Quick Answer — how to create hotlap videos of iracing
Use one of two reliable methods: record the lap live during the session with a screen recorder (OBS/ShadowPlay) or open the iRacing replay and record the replay playback with OBS. Live recording is immediate; replay capture gives you camera control and cleaner edits.
What’s really going on
iRacing stores a replay after your session so you can rewatch any lap. That replay is not a ready-made MP4 — it’s an engine replay file. You can export a movie from iRacing (older, heavy AVI files), but the easiest, most compatible approach is to use a screen recorder to capture either the live session or the replay playback. That gives you control of camera, resolution and overlays, and it produces standard MP4 files you can edit.
Step-by-step fix
Method A — Record live (fast, minimal editing)
- Install OBS Studio or enable NVIDIA ShadowPlay (GeForce Experience).
- Set output to 1920x1080 and 60 FPS for smooth playback; pick NVENC (NVIDIA) or x264 (CPU) encoder.
- In OBS use Game Capture (Captures iRacing directly) or Window Capture if running borderless/windowed.
- Start recording before your hotlap, do your lap, then stop. Trim in any video editor and add overlays if needed.
Method B — Capture the iRacing replay (best camera control)
- Finish your run and save the replay in iRacing (replay files are created automatically).
- Open the iRacing replay, use the camera controls to pick chase, TV or cockpit view and set the lap start/stop.
- Launch OBS, set it to capture the iRacing window or display, then play the replay at real-time.
- Stop OBS when done and edit the MP4. This avoids recording HUD elements you don’t want and gives stable framing.
Optional: Native export
- You can use iRacing’s Export Movie feature, but it creates large AVI files and depends on codecs. Use OBS unless you need that exact workflow.
Extra tips / checklist
- Use Replay Buffer (if available) or hotkeys for quick saves to avoid missing a lap.
- Capture audio from iRacing and a microphone on separate tracks if you plan commentary.
- If video is choppy, switch iRacing to borderless/windowed and use OBS Game Capture or enable NVENC.
- Add telemetry overlays (SimHub, VRS overlays) during replay capture for useful data visuals.
- Keep filenames and timestamps — saves time when editing multiple runs.
FAQs
Q: Can I export MP4 directly from iRacing? A: Not easily. iRacing can export movies (usually AVI). The easiest path to MP4 is to record the replay with OBS and save as MP4.
Q: Should I record live or use the replay? A: Live recording is quickest and captures everything; replay recording gives better camera control, steadier framing, and easier edits.
Q: Why is my captured video black or dropped frames?
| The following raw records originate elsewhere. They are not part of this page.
-- ==== Sys2Proof/Machine/Loads.lean ====
section
/-!
DEFINITION. Configuration loading (chapter 6): opening and pushing a stream, the check of each part, authentication and
analysis, applying a load, interruptions and sessions; and the region commands after which a waiting load goes on.
-/
namespace Sys2Proof.Machine

/-- Update the loader. -/
def State.modFcc (s : State) (f : Fcc → Fcc) : State := { s with fcc := f s.fcc }

/-! ### The staged stream -/

/-- `n`-byte little-endian number at stream position `p`. -/
def State.strm (s : State) (p n : Nat) : Nat := s.memNat (bankAddr s.fcc.base + p) n
/-- `n` bytes at stream position `p`. -/
def State.strmBytes (s : State) (p n : Nat) : List Byte := s.bytesAt (bankAddr s.fcc.base + p) n

/-- Header fields (R122, R123). -/
def State.hRegions (s : State) : Nat := s.strm 0x10 4
def State.hContexts (s : State) : Nat := s.strm 0x14 1
def State.hShadow (s : State) : Bool := nfld (s.strm 0x0C 4) 0 1 == 1
def State.hKeep (s : State) : Bool := nfld (s.strm 0x0C 4) 1 1 == 1
def State.hTmkeep (s : State) : Bool := nfld (s.strm 0x0C 4) 2 1 == 1
def State.hSecver (s : State) : Nat := s.strm 0x18 4
def State.hBodylen (s : State) : Nat := s.strm 0x1C 4
def State.hNframe (s : State) : Nat := s.strm 0x20 4
def State.hNmem (s : State) : Nat := s.strm 0x24 4

/-- The target regions, ascending. -/
def State.targets (s : State) : List Nat := (List.range 24).filter (fun r => nfld s.hRegions r 1 == 1)
/-- Tile-context (t, c) lies in the target set (R123). -/
def State.inTarget (s : State) (t c : Nat) : Bool := nfld s.hRegions (t / 256) 1 == 1 && nfld s.hContexts c 1 == 1

/-- Bytes of the staging area. -/
def State.stageBytes (s : State) : Nat := s.fcc.nbank * 0x40000
/-- Stream offset of the trailer (R127). -/
def State.trailerAt (s : State) : Nat := 256 + s.hBodylen
/-- ttype, keyidx, sid and tlen of the trailer (R127). -/
def State.tType (s : State) : Nat := s.strm s.trailerAt 1
def State.tKeyidx (s : State) : Nat := s.strm (s.trailerAt + 1) 1
def State.tSid (s : State) : Nat := s.strm (s.trailerAt + 2) 2
def State.tLen (s : State) : Nat := s.strm (s.trailerAt + 4) 4
/-- Total length of the stream (R127). -/
def State.totalLen (s : State) : Nat := s.trailerAt + 8 + s.tLen

/-- D: SHAKE256 of header and body (R128). -/
def State.streamDigest (s : State) : BitVec 512 := shake256 (s.strmBytes 0 s.trailerAt)

/-- ASCII "EZSKEIN" and "EZSKEIN-SESSION" (R128, R129, R143). -/
def skeinStr : List Byte := ascii [0x45, 0x5A, 0x53, 0x4B, 0x45, 0x49, 0x4E]
def sessionStr : List Byte := skeinStr ++ ascii [0x2D, 0x53, 0x45, 0x53, 0x53, 0x49, 0x4F, 0x4E]

/-- The tag of the staged stream under the session key (R129). -/
def State.streamTag (s : State) : BitVec 512 := kmac256 512 (bytesOf 32 s.fcc.ks.toNat) (s.strmBytes 0 s.trailerAt) skeinStr

/-! ### End of a load -/

/-- The loader returns to IDLE; no region presents a load's cost any more (R137). -/
def State.loaderIdle (s : State) : State :=
  let s1 := s.modFcc (fun f => { f with
    lstate := 0, filled := [], fixed := false, lastF := none, lastM := none, auth := none, ana := none, todo := [], cur := none, binds := false })
  { s1 with fab := { s1.fab with rgn := tmap {} (fun _ => true) (fun _ g => { g with pcost := 0 }) s1.fab.rgn } }

/-- FCC_LTIME of a load that reached VERIFY: times are not modelled, the value is free (R146). -/
def State.loadTime (s : State) : State :=
  if s.fcc.lstate < 2 then s
  else
    let (v, s1) := s.freeNat (2 ^ 32)
    s1.setReg (fccPg + fccLtime) (BitVec.ofNat 32 v)

/-- The load ends with a code other than OK (R145): LRES, LREC and, where a frame is at fault, LLOC report it. -/
def State.loadFail (s : State) (code sub rec_ : Nat) (loc : Option Nat) : State :=
  let s1 := s.loadTime.setReg (fccPg + fccLres) (BitVec.ofNat 32 (code + 2 ^ 8 * s.fcc.lstate + 2 ^ 16 * sub))
  let s2 := s1.setReg (fccPg + fccLrec) (BitVec.ofNat 32 rec_)
  let s3 := match loc with
    | some l => s2.setReg (fccPg + fccLloc) (BitVec.ofNat 32 l)
    | none => s2
  ((s3.loaderIdle.modFcc (fun f => { f with sigOk := false })).countUp (fccPg + fccLcnt) 16 16 1).raise fccPg 3

/-- A failure that concerns no record. -/
def State.loadEnd (s : State) (code : Nat) : State := s.loadFail code 0 0xFFFFFF none

/-- FCC_LLOC of tile `t`, context `c`. -/
def llocOf (t c : Nat) : Nat := tileX t + 2 ^ 8 * tileY t + 2 ^ 16 * c

/-! ### Opening and pushing (R130 to R133) -/

/-- A command or aperture write that is ignored sets cmdig. -/
def State.fccIgnore (s : State) : State := s.raise fccPg 6

/-- An open from the aperture or the SPI port: the staging banks must be the FCC's and not secure (R130, R133). -/
def State.fccOpen (s : State) (spi : Bool) : State :=
  if s.fcc.lstate ≠ 0 then s.fccIgnore
  else
    let w := s.reg (fccPg + fccStgcfg)
    let base := fld w 0 8
    let nb := fld w 8 8
    let s1 := s.modFcc (fun f => { f with
      lstate := 1, spi := spi, base := base, nbank := nb, filled := [], h := 0, part := 0, pos := 0, fixed := false
      lastF := none, lastM := none, auth := none, ana := none, todo := [], cur := none, binds := false })
    let s2 := (((s1.setReg (fccPg + fccLres) 0xFF).setReg (fccPg + fccLrec) 0xFFFFFF).setReg (fccPg + fccLlen) 0).setReg
      (fccPg + fccLdone) 0
    if (List.range nb).all (fun i => s.bankOwner (base + i) == 0x31 && decide (base + i < 240)) then s2
    else s2.loadEnd 0x25

/-- The FCC can read its staging banks: their NIs answer, and the reservoir is not being wiped (R11, R282). -/
def State.stagingOpen (s : State) : Bool :=
  !s.rsvr.wipe && (List.range s.fcc.nbank).all (fun i => s.netStatus 0x31 (bankAddr (s.fcc.base + i)) false == .ok)

/-- What the FCC does with the staged stream, once it can read it. -/
def State.withStaging (s : State) (f : State → State) : State := if s.stagingOpen then f s else { s with hold := some .net }

/-- Advance h over filled slots (R131). -/
def fccAdvanceH : Nat → Fcc → Fcc
  | 0, f => f
  | n + 1, f => if tget false f.filled (f.h / 8) then fccAdvanceH n { f with filled := tdel f.filled (f.h / 8), h := f.h + 8 } else f

/-- Eight bytes arrive at stream position `p` (R131). DESIGN CHOICE: before the total length stands, bytes beyond the staging area count
as pushed and are stored nowhere; the trailer header then ends the load with TOOLONG (R134). A reservoir that does not answer leaves
them with their sender. -/
def State.stage8 (s : State) (p : Nat) (l : List Byte) : State :=
  if s.fcc.fixed && decide ((s.reg (fccPg + fccLlen)).toNat ≤ p) then s.loadEnd 0x07
  else
    let (s1, st) := if p + 8 ≤ s.stageBytes then s.memWrite 0x31 (bankAddr s.fcc.base + p) l else (s, Status.ok)
    if st = .drowse ∨ st = .dead then { s with hold := some .net } else
    s1.modFcc (fun f => let g := { f with filled := tset false f.filled (p / 8) true }; fccAdvanceH (g.filled.length) g)

/-- APERTURE_PUSH (R131, R33, R506): the position follows h as it stands when the write arrives. -/
def aperturePush (ini : Ini) (a len : Nat) (data : DWord) (s : State) : State :=
  let off := 0x1000000 + a
  if len ≠ 8 ∨ a % 8 ≠ 0 then (s.violate fccPg 0 ini off true).answer .slvErr 0
  else if !s.mayWrite ini fccPg then (s.violate fccPg 1 ini off true).answer .ok 0
  else if s.fcc.lstate = 1 ∧ s.fcc.spi = false then
    let p := s.fcc.h + (a + 0x100000 - s.fcc.h % 0x100000) % 0x100000
    (s.stage8 p (bytesOf 8 data.toNat)).answer .ok 0
  else s.fccIgnore.answer .ok 0

/-- APERTURE_PUSH, as its initiator sees it. -/
def aperturePushCmd (ini : Ini) (a len : Nat) (data : DWord) (s : State) : State := (aperturePush ini a len data s).hostSees ini

/-- FCC_SPICFG.en (R132). -/
def State.spiOn (s : State) : Bool := bit (s.reg (fccPg + fccSpicfg)) 0

/-- SPI_OPEN. -/
def spiOpen (s : State) : State := if s.spiOn then s.fccOpen true else s

/-- Eight bytes at a time of an SPI PUSH, while the stream goes on. -/
def State.stageMany (s : State) (p : Nat) : List (List Byte) → State
  | [] => s
  | l :: t => if s.fcc.lstate = 1 then (s.stage8 p l).stageMany (p + 8) t else s

/-- SPI_PUSH: bytes at a position in the window above h, a multiple of 8 of them; any other PUSH ends the stream (R132). DESIGN CHOICE: a
PUSH while the SPI port is not the source of a stream in STAGING is ignored and sets cmdig. -/
def spiPush (p : Nat) (l : List Byte) (s : State) : State :=
  if !s.spiOn then s
  else if s.fcc.lstate = 1 ∧ s.fcc.spi then
    if p % 8 = 0 ∧ l.length % 8 = 0 ∧ s.fcc.h ≤ p ∧ p < s.fcc.h + 0x100000 then
      s.stageMany p ((List.range (l.length / 8)).map (fun i => (l.drop (8 * i)).take 8))
    else s.loadEnd 0x14
  else s.fccIgnore

/-! ### Checks of the parts (R134, R145) -/

/-- Some byte of the list is not zero. -/
def anyNonzero (l : List Byte) : Bool := l.any (fun b => b != 0)

/-- The codes that the header fails (R121 to R123, R134). -/
def State.headerCodes (s : State) : List Nat :=
  let at_ := fun (c : Nat) (b : Bool) => if b then [c] else []
  at_ 0x01 (s.strm 0 4 != 0x4B535A45) ++
  at_ 0x02 (s.strm 4 2 != 1 || s.strm 6 2 != 0x100) ++
  at_ 0x03 (s.strm 8 2 != 0x0E08 || decide (fld Config.silRev 8 8 < s.strm 0x0A 1)) ++
  at_ 0x04 (s.strm 0x0B 1 != 0 || s.strm 0x0C 4 / 8 != 0 || s.hRegions / 2 ^ 24 != 0 || s.strm 0x15 3 != 0
    || anyNonzero (s.strmBytes 0x38 200)) ++
  at_ 0x05 (decide (s.stageBytes < 256 + s.hBodylen + 72)) ++
  at_ 0x06 (s.hRegions % 2 ^ 24 == 0 || s.hContexts == 0
    || (s.hShadow && (s.targets.length != 1 || s.hNmem != 0 || s.hTmkeep))) ++
  at_ 0x0D (decide (s.hSecver < s.fuses.sksvn)) ++
  at_ 0x0E (s.lcState == 0 || s.lcState == 5) ++
  at_ 0x13 (s.hBodylen % 8 != 0)

/-- A record at stream position `p` (R124, R125): type and tile. -/
def State.recType (s : State) (p : Nat) : Nat := s.strm p 1
def State.recX (s : State) (p : Nat) : Nat := nfld (s.strm p 4) 8 7
def State.recY (s : State) (p : Nat) : Nat := nfld (s.strm p 4) 16 6
def State.recCtx (s : State) (p : Nat) : Nat := nfld (s.strm p 4) 24 3
def State.recTile (s : State) (p : Nat) : Nat := tileAt (s.recX p) (s.recY p)
def State.recStart (s : State) (p : Nat) : Nat := nfld (s.strm (p + 4) 4) 0 10
def State.recCount (s : State) (p : Nat) : Nat := nfld (s.strm (p + 4) 4) 10 11
/-- Size of the record at `p` (R124, R125); a record of unknown type is judged on its first 8 bytes. -/
def State.recSize (s : State) (p : Nat) : Nat :=
  match s.recType p with
  | 1 => 136
  | 2 => 8 + (4 * s.recCount p + 7) / 8 * 8
  | _ => 8

/-- The frame payload of the record at `p` as one number (R66). -/
def State.recFrame (s : State) (p : Nat) : Nat := s.strm (p + 8) 128

/-- Codes, each with its frame word, that record `i` at `p` fails (R124 to R126, R73). -/
def State.recCodes (s : State) (i p : Nat) : List (Nat × Nat) :=
  let at_ := fun (c : Nat) (b : Bool) => if b then [(c, 0)] else []
  let w0 := s.strm p 4
  let beyond := decide (s.trailerAt < p + s.recSize p) || decide (s.hNframe + s.hNmem ≤ i)
  match s.recType p with
  | 1 =>
    let key := s.recTile p / 256 * 2048 + s.recCtx p * 256 + s.recTile p % 256
    let inSet := decide (s.recX p < 96) && s.inTarget (s.recTile p) (s.recCtx p)
    at_ 0x04 (nfld w0 15 1 != 0 || nfld w0 22 2 != 0 || nfld w0 27 5 != 0 || s.strm (p + 4) 4 != 0) ++
    at_ 0x11 (!inSet) ++
    at_ 0x12 (s.fcc.lastM.isSome || (match s.fcc.lastF with
      | some k => decide (key ≤ k)
      | none => false)) ++
    at_ 0x13 (beyond || (decide (s.hNframe ≤ i) && s.fcc.lastM.isNone)) ++
    (match frameFault (s.recFrame p) with
      | some q => [q]
      | none => [])
  | 2 =>
    let t := s.recTile p
    let n := s.recCount p
    at_ 0x04 (nfld w0 15 1 != 0 || nfld w0 22 10 != 0 || nfld (s.strm (p + 4) 4) 21 11 != 0
      || (n % 2 == 1 && s.strm (p + 8 + 4 * n) 4 != 0)) ++
    at_ 0x11 (decide (96 ≤ s.recX p) || nfld s.hRegions (t / 256) 1 != 1 || n == 0 || decide (1024 < s.recStart p + n)) ++
    at_ 0x12 (match s.fcc.lastM with
      | some (k, e) => decide (t < k) || (t == k && decide (s.recStart p < e))
      | none => false) ++
    at_ 0x13 (beyond || decide (i < s.hNframe))
  | _ => [(0x10, 0)]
A: Use OBS Game Capture on fullscreen or borderless mode, switch to NVENC encoding, and close background apps. Recording at too-high bitrate can also overload your disk.
Q: How do I add telemetry or lap delta to the video? A: Enable telemetry overlays from tools like VRS, SimHub or iRacing’s internal HUD before recording the replay or overlay them in your editor.
Short wrap-up
Pick live recording for speed or replay capture for control. Use OBS with NVENC, 1080p/60fps, and record the replay playback to make clean, editable hotlap videos. Try one lap both ways and use the output you prefer for editing.